1.3. 非对称交换(Asymmetric Switching)

• 非对称交换通过用更高带宽(100 Mbps)的端口连接服务器的网段，来减少了服务器上潜在的瓶颈

• 非对称交换需要交换机内有存储缓冲区 (which is trivial)

  

1.4. 存储缓冲区

• 存储缓冲区是交换机中的存储区域，存有目的地址和传输数据，直到数据被交换的正确的输出端口。

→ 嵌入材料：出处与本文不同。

/-- PWR.COREi.STAT: STATE and ARRAY (R573, R578). -/
def powerStatRead (s : State) (i : Nat) : W64 :=
  let k := s.core i
  let st := if k.fuse = .off then 7 else match k.power with
    | .run => if k.phase = .gated then 1 else 0
    | .napEntry _ => 2
    | .nap => 3
    | .deepEntry _ => 4
    | .deep => 5
    | .waking .. => 6
  setBits (setBit (s.reg (rPwrStat i)) 15 k.array.isNone) 2 0 st

/-- CXLP.HCHc.STAT: OUT and BUSY (R528). -/
def hchStatRead (s : State) (c : Nat) : W64 :=
  setBit (setBits (s.reg (rHchStat c)) 15 9 (s.hrows c).length) 0 (s.chanBusy c)

/-- SVC.STAT and SVC.INq.STAT (R545). -/
def rSvcIn (q : Nat) : Nat := blkSVC + 0x100 + 0x10 * q
def svcStatRead (s : State) : W64 := setBit (s.reg blkSVC) 5 (decide (s.rootNow < s.bus.until_))
def svcInRead (s : State) (q : Nat) : W64 := setBits (s.reg (rSvcIn q)) 3 0 (s.busQueue q).length

/-! ### Blocks -/

/-- The registers of the block that holds an offset of the register space, and the block's first offset (R27). -/
def blockOf (off : Nat) : List RegFam × Nat :=
  if off < 0x10000 then (modRegs, 0)
  else if 0x100000 ≤ off ∧ off < 0x200000 then (keepRegs, blkKEEP)
  else if 0x200000 ≤ off ∧ off < 0x300000 then (clkRegs, blkCLK)
  else if 0x300000 ≤ off ∧ off < 0x400000 then (pwrRegs, blkPWR)
  else if 0x400000 ≤ off ∧ off < 0x440000 then (evcRegs, off / 0x10000 * 0x10000)
  else if 0x800000 ≤ off ∧ off < 0x900000 then (cpRegs, off / 0x10000 * 0x10000)
  else if 0x6000000 ≤ off ∧ off < 0x6100000 then (cellRegs, blkCELL)
  else if 0x7000000 ≤ off ∧ off < 0x7180000 then (canoRegs ((off - 0x7000000) / 0x10000), off / 0x10000 * 0x10000)
  else if 0x7800000 ≤ off ∧ off < 0x7880000 then (cruRegs, blkCRU)
  else if 0x7880000 ≤ off ∧ off < 0x7900000 then (cruOwn, blkCRU + 0x80000)
  else if 0x7C00000 ≤ off ∧ off < 0x7D00000 then (cxlpRegs, blkCXLP)
  else if 0x7E00000 ≤ off ∧ off < 0x7F00000 then (svcRegs, blkSVC)
  else ([], 0)

/-- The physical core and the offset in its block of an offset in the CORE blocks. -/
def coreAt (off : Nat) : Option (Nat × Nat) :=
  if 0x2000000 ≤ off ∧ off < 0x4000000 then
    let d := (off - 0x2000000) / 0x800000
    let c := (off - 0x2000000) % 0x800000 / 0x10000
    if c < 80 then some (80 * d + c, off % 0x10000) else none
  else none

/-! ### Reading -/

/-- A register of the KEEP block. -/
def keepRead (s : State) (inp off : Nat) : W64 :=
  if off = 0x0 then roleRead s
  else if off = 0x38 then lcRead s
  else if off = 0x40 then fusecntRead s
  else if off = 0x48 then logRead s
  else if 0x200 ≤ off ∧ off < 0x220 then (if off % 0x10 = 8 then kstrStatRead s inp ((off - 0x200) / 0x10) else 0)
  else if 0x80000 ≤ off then BitVec.ofNat 64 (s.nv.read (s.fld rFlwin 8 0 * 0x80000 + (off - 0x80000)) 8)
  else s.reg (blkKEEP + off)

/-- A register outside the CORE blocks, at offset `o` of the block at `b`. -/
def blockRead (s : State) (inp b o : Nat) : W64 :=
  let v := s.reg (b + o)
  if b = 0 then (if o = 0x18 then coresRead s else if o = 0x20 then mapStatRead s else v)
  else if b = blkKEEP then keepRead s inp o
  else if b = blkCLK then
    (if o = 0x0 then BitVec.ofNat 64 s.ct
     else if o = 0x8 then tstatRead s
     else if o = 0x30 then setBits v 5 4 s.point
     else if 0x10000 ≤ o ∧ o < 0x20000 then gstatRead s ((o - 0x10000) / 8)
     else v)
  else if b = blkPWR then (if 0x10000 ≤ o ∧ o < 0x20000 ∧ o % 0x10 = 8 then powerStatRead s ((o - 0x10000) / 0x10) else v)
  else if b < 0x800000 then
    (if 0x4000 ≤ o then cpEvcRead s (4 * ((b - 0x400000) / 0x10000) + (o - 0x4000) / 8) else if o = 0x8 then 0 else v)
  else if b < 0x2000000 then
    (let p := (b - 0x800000) / 0x10000
     if o = 0x8 then cpStatRead s p
     else if 0x8000 ≤ o then BitVec.ofNat 64 ((s.proc p).portRead true (s.procCycle p) (s.fld (rSramwin p) 4 0 * 0x8000 + (o - 0x8000)) 8)
     else v)
  else if b < 0x7800000 then (if o = 0x8 ∧ 0x7000000 ≤ b then canoStatRead s ((b - 0x7000000) / 0x10000) else v)
  else if b = blkCRU then (if o = 0x0 then cruStatRead s 0 else v)
  else if b = blkCRU + 0x80000 then (if o = 0x0 then cruStatRead s 1 else v)
  else if b = blkCXLP then
    (if o = 0x0 then v ||| Config.vendorId.setWidth 64
     else if 0x100 ≤ o ∧ o < 0x200 ∧ o % 0x20 = 8 then hchStatRead s ((o - 0x100) / 0x20)
     else if 0x10000 ≤ o ∧ o < 0x30000 then Config.cxlReg o v
     else v)
  else if o = 0x0 then svcStatRead s
  else if 0x100 ≤ o ∧ o % 0x10 = 0 then svcInRead s ((o - 0x100) / 0x10)
  else v

/-- A whole register; an offset that holds none reads as zero (R12). -/
def regRead (s : State) (inp off : Nat) : W64 :=
  match coreAt off with
  | some (i, o) => if (famOf coreRegs o).isSome then coreRead s i o else 0
  | none =>
    let p := blockOf off
    if (famOf p.1 (off - p.2)).isSome then blockRead s inp p.2 (off - p.2) else 0

/-! ### Writing -/

/-- A plain write to a CORE register, and to a register outside the CORE blocks. -/
def State.corePlain (s : State) (i off : Nat) (f : RegFam) (v mask : W64) : State :=
  s.modCore i (fun k => k.setReg off (f.write (k.reg off) v mask (s.kept (blkCORE i + off))))
def State.plain (s : State) (r : Nat) (f : RegFam) (v mask : W64) : State :=
  s.setReg r (f.write (s.reg r) v mask (s.kept r))

/-- A CORE register's write: `v` holds every bit the access reaches, with the stored RW bits where it reaches none. -/
def coreWrite (s : State) (inp i off : Nat) (f : RegFam) (v : W64) : State :=
  let k := s.core i
  if k.fuse = .off then s
  else if 0x100 ≤ off ∧ off < 0x180 ∧ off % 0x20 = 0 then
    (let n := (off - 0x100) / 0x20
     match bits v 1 0 with
     | 1 => startCmd s i n (BitVec.ofNat 32 (bits v 39 8))
     | 2 => endTask s i n
     | 3 => goCmd s i n
     | _ => s)
  else if 0x1000 ≤ off ∧ off < 0x3000 then paramWrite s i ((off - 0x1000) / 0x800) (off % 0x800 / 8) v
  else if off = 0xB28 then fenceWrite s inp i v
  else if k.off ∧ servedInDeep off = false then s
  else if 0x118 ≤ off ∧ off < 0x180 ∧ off % 0x20 = 0x18 then tilesWrite s i ((off - 0x118) / 0x20) v
  else if 0x800 ≤ off ∧ off < 0xA00 ∧ off % 0x20 = 0x10 then
    (match bits v 1 0 with
     | 1 => resumeStream s i ((off - 0x800) / 0x20)
     | 2 => abortStream s i ((off - 0x800) / 0x20)
     | _ => s)
  else if off = 0xA00 then (if bit v 0 then ehtClear s i else s)
  else if off = 0xB18 then wqownWrite s i v
  else if 0xB40 ≤ off ∧ off < 0xB60 then flagownWrite s i ((off - 0xB40) / 8) v
  else if off = 0xD48 then imageWrite s i v
  else if 0x5000 ≤ off ∧ off < 0x5400 then
    (if off % 0x10 = 0 then bindWrite s i ((off - 0x5000) / 0x100) (off % 0x100 / 0x10) v else s)
  else if off = 0x8058 then repairWrite s i v
  else if off = 0x8048 then
    (let s1 := s.corePlain i off f v (BitVec.ofNat 64 allBits)
     s1.modCore i (fun k => k.setFld 0x8048 19 0 (Nat.max 100 (Nat.min 1000000 (k.fld 0x8048 19 0)))))
  else if off = 0x8068 then shadowWrite s i v
  else if off = 0x8070 then copyGo s i v
  else s.corePlain i off f v (BitVec.ofNat 64 allBits)

/-- A KEEP register's write by the active member, or by the standby member to what it may write. -/
def keepWrite (s : State) (inp o : Nat) (f : RegFam) (v : W64) : State :=
  if o = 0x0 then s.settleSwap.plain (blkKEEP + o) f v (BitVec.ofNat 64 allBits)
  else if o = 0x8 then rctlWrite s inp v
  else if o = 0x10 then hbwWrite s inp v
  else if o = 0x20 then (if inp = 18 then s.setReg (blkKEEP + o) v else s)
  else if o = 0x28 then (if inp = 17 then s.setReg (blkKEEP + o) v else s)
  else if o = 0x30 then noticeWrite s inp (bits v 4 0)
  else if o = 0x60 then leaseCtl s inp v
  else if 0x100 ≤ o ∧ o < 0x140 then cmpWrite s ((o - 0x100) / 8) v
  else if 0x200 ≤ o ∧ o < 0x220 then (if o % 0x10 = 0 then kstrWrite s inp ((o - 0x200) / 0x10) v else s)
  else if 0x80000 ≤ o then s
  else s.plain (blkKEEP + o) f v (BitVec.ofNat 64 allBits)

/-- KEEP offsets that the standby member may write: its heartbeat, the event bits, its own mask and engines (R547, R572). -/
def standbyMay (inp o : Nat) : Bool :=
  o == 0x10 || o == 0x18 || (o == 0x20 && inp == 18) || (o == 0x28 && inp == 17) || o == 0x50 ||
  (decide (0x200 ≤ o) && decide (o < 0x220))

/-- The KEEP block: from inputs 0–16 ignored, FLWIN apart; from the standby member refused but for its own registers; the
other member's mask and read-only registers take nothing (R547, R559). -/
def keepBlockWrite (s : State) (inp o : Nat) (f : RegFam) (v : W64) : State :=
  if inp = s.activeKeeper ∨ o = 0x50 then keepWrite s inp o f v
  else if inp = 17 ∨ inp = 18 then
    if standbyMay inp o then keepWrite s inp o f v else s.event rRole 63
  else s

/-- A CXLP register's write. -/
def cxlpWrite (s : State) (inp o : Nat) (f : RegFam) (v : W64) : State :=
  let r := blkCXLP + o
  let plain := s.plain r f v (BitVec.ofNat 64 allBits)
  if o = 0x10 then (if bit v 0 then httsync s else s)
  else if o = 0x18 then s.setReg r (if bits v 31 0 = 0 then 1 else BitVec.ofNat 64 (bits v 31 0))
  else if o = 0x20 then dbell s inp v
  else if 0x100 ≤ o ∧ o < 0x200 ∧ o % 0x20 = 0 then hchBindWrite s ((o - 0x100) / 0x20) v
  else if 0x1000 ≤ o ∧ o < 0x1400 ∧ o % 0x10 = 8 then
    (if bit v 32 then plain else msixUnmask plain ((o - 0x1000) / 0x10))
  else plain

/-- A CANO register's write, of link `k`. -/
def canoWrite (s : State) (k o : Nat) (f : RegFam) (v : W64) : State :=
  let r := blkCANO k + o
  if o = 0x0 then canoCtlWrite s k v
  else if o = 0xF00 then modidWrite s v
  else if o = 0xF08 then (let s1 := if bit v 2 then s.clear rBank 2 else s
                          if bit v 8 then bankSwap s1 else s1)
  else if 0x1000 ≤ o ∧ o < 0x1200 then
    (if o % 0x20 = 0x10 then txCtlWrite s (edgeOfLink k) ((o - 0x1000) / 0x20) v
     else txWrite s (edgeOfLink k) ((o - 0x1000) / 0x20) (o % 0x20 / 8) v)
  else if 0x8000 ≤ o ∧ o < 0xC000 then slotTableWrite s k ((o - 0x8000) / 0x2000) (o % 0x2000 / 8) v
  else s.plain r f v (BitVec.ofNat 64 allBits)

/-- A CRU register's write, of CRU `e`. -/
def cruWrite (s : State) (e o : Nat) (f : RegFam) (v : W64) : State :=
  let r := blkCRU + 0x80000 * e + o
  if 0x10000 ≤ o ∧ o < 0x20000 then stageWrite s e ((o - 0x10000) / 0x10) (o % 0x10 == 8) v
  else if o = 0x40000 then cmtCtl s v
  else if 0x40028 ≤ o ∧ o ≤ 0x40040 then cmtConfig s o v
  else if 0x60000 ≤ o then bucketWrite s ((o - 0x60000) / 0x20) (o % 0x20 / 8) v
  else s.plain r f v (BitVec.ofNat 64 allBits)

/-- A write to a register outside the CORE blocks, at offset `o` of the block at `b`. -/
def blockWrite (s : State) (inp b o : Nat) (f : RegFam) (v : W64) : State :=
  let r := b + o
  let plain := s.plain r f v (BitVec.ofNat 64 allBits)
  if b = 0 then
    (if o = 0x8 then orderedWrite s v
     else if o = 0x30 then resetWrite s inp v
     else if 0x1000 ≤ o then mapWrite s inp ((o - 0x1000) / 8) v
     else plain)
  else if b = blkKEEP then keepBlockWrite s inp o f v
  else if b = blkCLK then
    (if o = 0x10 then tctlWrite s v
     else if o = 0x28 then jobEpochWrite s v
     else if o = 0x30 then opreqWrite s v
     else if o = 0x50 then gctlWrite s v
     else plain)
  else if b = blkPWR then
    (if o = 0x0 then s.byKeeper inp (fun t => capWrite t v) id
     else if 0x100 ≤ o ∧ o < 0x180 ∧ o % 0x20 = 0 then s.byKeeper inp (fun t => budgetWrite t ((o - 0x100) / 0x20) v) id
     else if 0x10000 ≤ o ∧ o < 0x20000 ∧ o % 0x10 = 0 then pwrCtl s inp ((o - 0x10000) / 0x10) v
     else plain)
  else if b < 0x800000 then
    (let d := (b - 0x400000) / 0x10000
     if o = 0x8 then swraise s d v
     else if 0x1000 ≤ o ∧ o < 0x4000 then srcWrite s d ((o - 0x1000) / 8) v
     else plain)
  else if b < 0x2000000 then
    (let p := (b - 0x800000) / 0x10000
     if o = 0x0 then cpCtl s inp p v
     else if 0x8000 ≤ o then s.modProc p (fun q => q.portWrite true (s.procCycle p) (s.fld (rSramwin p) 4 0 * 0x8000 + (o - 0x8000)) 8 v.toNat)
     else plain)
  else if b = blkCELL then
    (if o = 0x0 then shareWrite s v
     else if o = 0x20 then retrainWrite s v
     else if o = 0x28 then pprWrite s v
     else plain)
  else if b < 0x7800000 then canoWrite s ((b - 0x7000000) / 0x10000) o f v
  else if b = blkCRU then cruWrite s 0 o f v
  else if b = blkCRU + 0x80000 then cruWrite s 1 o f v
  else if b = blkCXLP then cxlpWrite s inp o f v
  else plain

/-! ### Accesses (R12, R29) -/

/-- The half of a register that a 4-byte access at an offset reaches. -/
def halfMask (high : Bool) : W64 := if high then 0xFFFFFFFF00000000 else 0xFFFFFFFF

/-- The value a 4-byte write stands for: the stored RW bits of the half it does not reach, zero in every other bit there. -/
def halfValue (f : RegFam) (old : W64) (high : Bool) (v : Nat) : W64 :=
  (old &&& BitVec.ofNat 64 f.rw &&& ~~~(halfMask high)) ||| (BitVec.ofNat 64 (if high then v * 2 ^ 32 else v) &&& halfMask high)

/-- Whether a 4-byte write reaches no RW bit of a register that has some: then only its W1C bits act. -/
def halfIdle (f : RegFam) (high : Bool) : Bool := f.rw ≠ 0 && (BitVec.ofNat 64 f.rw &&& halfMask high) == 0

交换机常见的通信方式包括下面两种：
  • 基于端口存储缓冲（存储缓冲队列）
    • 每个端口的包被存成了一个队列
    • 如果是一个繁忙的目标端口，可能会因为一个包拖延其它包的传输
  • 存储缓冲区共享（共享缓冲区）
    • 常见的存储缓冲区是所有端口共享的
    • 允许包在一个端口是接收端RX，在另一个端口是发送端TX，不需要交换到另一个队列

1.5. 交换方法

交换机常见的交换方法包括存储转发和直通交换

• 存储转发 (store-and-forward，又叫报文交换)

  • 交换机收到整个帧，在发送到目的地址前，计算末尾CRC

• 直通交换（cut-through，又叫切入交换）

  • 存储转发会增加延迟，使用切入交换方法可以减少延迟
  • 这一交换方式又包括两种：
    • 快速转发交换（Fast Forward）——只检查目标MAC，接着立刻转发帧
    • 碎片隔离式（Fragment Free）——读取开头的64字节来减少转发的错误
  • 下图展示了这 2 + 1 种交换方式的大概区别

  

1.6. 交换机

在OSI协议中的数据链路层，网络层和传输层都有相应的交换机；同时，也存在集成的多层交换机

• 数据链路层交换机

• 网络层交换机

• 传输层交换机

• 多层交换机

2. 生成树协议 (The Spanning-Tree Protocal, STP)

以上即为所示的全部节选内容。